Thursday, February 17, 2022

China's 'Jack the Ripper': Gao Chengyong

 




Gao Chengyong (Chinese: 高承勇; 10 November 1964 – 3 January 2019) was a Chinese serial killer and rapist. He mutilated the corpses of his victims, leading to his nickname of the "Chinese Jack the Ripper" in Chinese media. He is thought to have killed eleven women between 1988 and 2002.


Sentenced to death and stripped of all his assets, he was executed by an undisclosed method in January 2019.


Murders


Over the course of 14 years, Gao raped, killed and mutilated eleven women: nine in Baiyin, Gansu province, and two in Baotou, Inner Mongolia. The youngest victim was eight years old. The first murder is thought to have originated in a grocery store he managed with his wife in Baiyin. He would normally operate in daytime and follow his victims home, where he would strike.
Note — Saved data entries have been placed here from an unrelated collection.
/-! State.wf. -/

@[simp] theorem State.wf_pending (s : State) (a hi lo v : Nat) : (s.wf a hi lo v).pending = s.pending := rfl
@[simp] theorem State.wf_freeN (s : State) (a hi lo v : Nat) : (s.wf a hi lo v).freeN = s.freeN := rfl
@[simp] theorem State.wf_outbox (s : State) (a hi lo v : Nat) : (s.wf a hi lo v).outbox = s.outbox := rfl
@[simp] theorem State.wf_regs (s : State) (a hi lo v : Nat) : (s.wf a hi lo v).regs = amSet (resetWord a) s.regs a (setFld (s.rd a) hi lo v) := rfl
@[simp] theorem State.wf_shadow (s : State) (a hi lo v : Nat) : (s.wf a hi lo v).shadow = s.shadow := rfl
@[simp] theorem State.wf_prev (s : State) (a hi lo v : Nat) : (s.wf a hi lo v).prev = s.prev := rfl
@[simp] theorem State.wf_tab (s : State) (a hi lo v : Nat) : (s.wf a hi lo v).tab = s.tab := rfl
@[simp] theorem State.wf_bus (s : State) (a hi lo v : Nat) : (s.wf a hi lo v).bus = s.bus := rfl
@[simp] theorem State.wf_cmt (s : State) (a hi lo v : Nat) : (s.wf a hi lo v).cmt = s.cmt := rfl
@[simp] theorem State.wf_tsy (s : State) (a hi lo v : Nat) : (s.wf a hi lo v).tsy = s.tsy := rfl
@[simp] theorem State.wf_xpl (s : State) (a hi lo v : Nat) : (s.wf a hi lo v).xpl = s.xpl := rfl
@[simp] theorem State.wf_dram (s : State) (a hi lo v : Nat) : (s.wf a hi lo v).dram = s.dram := rfl
@[simp] theorem State.wf_mram (s : State) (a hi lo v : Nat) : (s.wf a hi lo v).mram = s.mram := rfl
@[simp] theorem State.wf_lsram (s : State) (a hi lo v : Nat) : (s.wf a hi lo v).lsram = s.lsram := rfl
@[simp] theorem State.wf_hmem (s : State) (a hi lo v : Nat) : (s.wf a hi lo v).hmem = s.hmem := rfl
@[simp] theorem State.wf_levels (s : State) (a hi lo v : Nat) : (s.wf a hi lo v).levels = s.levels := rfl
@[simp] theorem State.wf_vecMask (s : State) (a hi lo v : Nat) : (s.wf a hi lo v).vecMask = s.vecMask := rfl
@[simp] theorem State.wf_pba (s : State) (a hi lo v : Nat) : (s.wf a hi lo v).pba = s.pba := rfl
@[simp] theorem State.wf_can (s : State) (a hi lo v : Nat) : (s.wf a hi lo v).can = s.can := rfl
@[simp] theorem State.wf_prv (s : State) (a hi lo v : Nat) : (s.wf a hi lo v).prv = s.prv := rfl
@[simp] theorem State.wf_clm (s : State) (a hi lo v : Nat) : (s.wf a hi lo v).clm = s.clm := rfl
@[simp] theorem State.wf_tpe (s : State) (a hi lo v : Nat) : (s.wf a hi lo v).tpe = s.tpe := rfl
@[simp] theorem State.wf_swIn (s : State) (a hi lo v : Nat) : (s.wf a hi lo v).swIn = s.swIn := rfl
@[simp] theorem State.wf_sw (s : State) (a hi lo v : Nat) : (s.wf a hi lo v).sw = s.sw := rfl
@[simp] theorem State.wf_emac (s : State) (a hi lo v : Nat) : (s.wf a hi lo v).emac = s.emac := rfl
@[simp] theorem State.wf_rtc (s : State) (a hi lo v : Nat) : (s.wf a hi lo v).rtc = s.rtc := rfl
@[simp] theorem State.wf_rtcAcc (s : State) (a hi lo v : Nat) : (s.wf a hi lo v).rtcAcc = s.rtcAcc := rfl
@[simp] theorem State.wf_cauth (s : State) (a hi lo v : Nat) : (s.wf a hi lo v).cauth = s.cauth := rfl
@[simp] theorem State.wf_fresh (s : State) (a hi lo v : Nat) : (s.wf a hi lo v).fresh = s.fresh := rfl
@[simp] theorem State.wf_cry (s : State) (a hi lo v : Nat) : (s.wf a hi lo v).cry = s.cry := rfl
@[simp] theorem State.wf_yew (s : State) (a hi lo v : Nat) : (s.wf a hi lo v).yew = s.yew := rfl
@[simp] theorem State.wf_hq (s : State) (a hi lo v : Nat) : (s.wf a hi lo v).hq = s.hq := rfl
@[simp] theorem State.wf_hqReset (s : State) (a hi lo v : Nat) : (s.wf a hi lo v).hqReset = s.hqReset := rfl
@[simp] theorem State.wf_bme (s : State) (a hi lo v : Nat) : (s.wf a hi lo v).bme = s.bme := rfl
@[simp] theorem State.wf_d3 (s : State) (a hi lo v : Nat) : (s.wf a hi lo v).d3 = s.d3 := rfl
@[simp] theorem State.wf_pair (s : State) (a hi lo v : Nat) : (s.wf a hi lo v).pair = s.pair := rfl
@[simp] theorem State.wf_obs (s : State) (a hi lo v : Nat) : (s.wf a hi lo v).obs = s.obs := rfl
@[simp] theorem State.wf_mono (s : State) (a hi lo v : Nat) : (s.wf a hi lo v).mono = s.mono := rfl
@[simp] theorem State.wf_pwr (s : State) (a hi lo v : Nat) : (s.wf a hi lo v).pwr = s.pwr := rfl
@[simp] theorem State.wf_wkn (s : State) (a hi lo v : Nat) : (s.wf a hi lo v).wkn = s.wkn := rfl
@[simp] theorem State.wf_boot (s : State) (a hi lo v : Nat) : (s.wf a hi lo v).boot = s.boot := rfl
@[simp] theorem State.wf_lrl (s : State) (a hi lo v : Nat) : (s.wf a hi lo v).lrl = s.lrl := rfl
@[simp] theorem State.wf_fwu (s : State) (a hi lo v : Nat) : (s.wf a hi lo v).fwu = s.fwu := rfl
@[simp] theorem State.wf_qspi (s : State) (a hi lo v : Nat) : (s.wf a hi lo v).qspi = s.qspi := rfl
@[simp] theorem State.wf_chan (s : State) (a hi lo v : Nat) : (s.wf a hi lo v).chan = s.chan := rfl
@[simp] theorem State.wf_arb (s : State) (a hi lo v : Nat) : (s.wf a hi lo v).arb = s.arb := rfl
Gao raped his victims sometimes while they were alive and sometimes after having stabbed them to death. He removed the reproductive organs of some women after killing them and cut the hands and breasts off of at least one of his victims.


Arrest, sentencing and execution


Police linked the eleven murders for the first time in 2004 and offered a reward of 200,000 yuan. Gao avoided being arrested until a close relative was taken in for an unrelated, minor offence. During a routine DNA test, a close familial relationship to the serial killer was established. On the basis of this, Gao was arrested at the grocery store where he worked in Baiyin on 26 August 2016. According to the Ministry of Public Security, he confessed to the eleven murders. Gao was sentenced to death and stripped of all his assets on 30 March 2018, and was executed on 3 January 2019; the method of execution used was not disclosed.


Personal life


Gao was married and had two children. He was from Qingcheng Town, Yuzhong County, Lanzhou, Gansu.